Where the sides genuinely diverge is attribution and remedy. The left directly names tariffs and rate policy as Trump administration choices that worsened affordability, arguing the tax deduction is insufficient offsett. The right frames tariffs as necessary national security policy and long-term productivity investment, accepting near-term price pressures as justified. Critically, 80% of cars priced under $30,000 are imported, meaning lower-income buyers are barred from the deduction. Both sides acknowledge delinquencies are elevated: subprime delinquencies hit a record 6.6% in January 2025, the highest since tracking began in 1994. The gap is whether this reflects policy failure (left) or temporary transition pain toward domestic manufacturing (right).

The unresolved question: If tariffs successfully shift production domestic, will car prices fall enough to offset debt-service burden on 86 million borrowers currently locked into long-term loans?
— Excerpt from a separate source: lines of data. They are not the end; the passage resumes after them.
/-- No zero divisors: the second factor has an inverse, or is 0. -/
theorem multiply_eq_zero_iff (x y : Byte) : multiply x y = 0 ↔ x = 0 ∨ y = 0 := by
  constructor
  · intro h
    by_cases hy : y = 0
    · exact .inr hy
    · left
      calc x = multiply x (multiply y (fieldInverse y)) := by rw [multiply_fieldInverse hy, multiply_one_right]
        _ = multiply (multiply x y) (fieldInverse y) := (multiply_assoc ..).symm
        _ = 0 := by rw [h, multiply_zero_left]
  · rintro (rfl | rfl)
    · exact multiply_zero_left y
    · exact multiply_zero_right x

/-- Settles O49: the field's laws, with 2 as `xtime 1`. -/
theorem multiplyIsTheFieldProduct : Obligations.MultiplyIsTheFieldProduct := fun x y z =>
  ⟨multiply_zero_right x, multiply_zero_left y, multiply_one_right x, multiply_two x,
    multiply_comm x y, multiply_xor_right x y z, multiply_xtime_right x y, multiply_eq_zero_iff x y⟩

/-! ## xtime as a reduction and a bijection -/

/-- Dividing by 2 is multiplying by 0x8D, since `xtime 0x8D = 1`. -/
theorem xtime_multiply_8d (x : Byte) : xtime (multiply 0x8D x) = x := by
  rw [← multiply_xtime_left, show xtime 0x8D = 1 from rfl, multiply_one_left]

theorem xtime_bijective : Function.Bijective xtime :=
  Function.bijective_iff_has_inverse.mpr
    ⟨multiply 0x8D, fun x => (multiply_xtime_right _ x).trans (xtime_multiply_8d x), xtime_multiply_8d⟩

theorem xtime_eq_reduced (x : Byte) :
    xtime x = (let y : BitVec 9 := x.setWidth 9 <<< 1; if y.getLsbD 8 then y ^^^ 0x11B else y).setWidth 8 := by
  have h8 : (x.setWidth 9 <<< 1).getLsbD 8 = x.getLsbD 7 := by simp
  simp only [h8]
  cases h : x.getLsbD 7
  · simp [xtime_of_no_top_bit h]
  · simp [xtime_of_top_bit h]

/-- Settles O48: by the two branches of `xtime`, and division by 2 as its inverse. -/
theorem xtimeReducesTheShiftBy11B : Obligations.XtimeReducesTheShiftBy11B :=
  ⟨fun x => ⟨xtime_of_top_bit, xtime_of_no_top_bit, xtime_eq_reduced x⟩, xtime_bijective⟩

/-! ## The constant multipliers -/

theorem mul3_eq_multiply (x : Byte) : mul3 x = multiply x 3 := by
  rw [show (3 : Byte) = 2 ^^^ 1 from rfl, multiply_xor_right, multiply_two, multiply_one_right, mul3]

theorem mul9_eq_multiply (x : Byte) : mul9 x = multiply x 9 := by
  rw [show (9 : Byte) = 8 ^^^ 1 from rfl, multiply_xor_right, multiply_eight, multiply_one_right, mul9]

theorem mul11_eq_multiply (x : Byte) : mul11 x = multiply x 11 := by
  rw [show (11 : Byte) = 8 ^^^ 2 ^^^ 1 from rfl, multiply_xor_right, multiply_xor_right, multiply_eight, multiply_two,
    multiply_one_right, mul11]

theorem mul13_eq_multiply (x : Byte) : mul13 x = multiply x 13 := by
  rw [show (13 : Byte) = 8 ^^^ 4 ^^^ 1 from rfl, multiply_xor_right, multiply_xor_right, multiply_eight, multiply_four,
    multiply_one_right, mul13]

theorem mul14_eq_multiply (x : Byte) : mul14 x = multiply x 14 := by
  rw [show (14 : Byte) = 8 ^^^ 4 ^^^ 2 from rfl, multiply_xor_right, multiply_xor_right, multiply_eight, multiply_four,
    multiply_two, mul14]

/-- Settles O50: each constant is a sum of powers of 2, and multiplying by a power of 2 is iterating `xtime`. -/
theorem constantMultipliersEqualMultiply : Obligations.ConstantMultipliersEqualMultiply := fun x =>
  ⟨rfl, rfl, (multiply_two x).symm, mul3_eq_multiply x, mul9_eq_multiply x, mul11_eq_multiply x, mul13_eq_multiply x,
    mul14_eq_multiply x⟩

end Sys2Proof.Machine
end

section
/-! PROOFS. The constant tables: what holds of their printed entries is evaluated at every index, and the rest follows by
counting and by undoing the affine map (41_substitution_tables.md R131-R135). -/

namespace Sys2Proof.Machine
Vehicles fully assembled in U.S. factories currently average $53,000, higher than the overall $49,000 average, suggesting the tariff-driven price floor may be sticky. Delinquencies rising despite full employment suggest the financial strain is structural, not cyclical—meaning interest-rate cuts or tariff reversal (either policy direction) would be needed to relieve household pressure.

◈ Tone Comparison

Progressive framing uses crisis language—'reckless actions,' 'families drown'—centering policy blame and household desperation. Conservative framing uses structural/benefit language—'putting money back,' 'strengthening U.S. vehicle assembly'—emphasizing long-term gains over immediate household strain.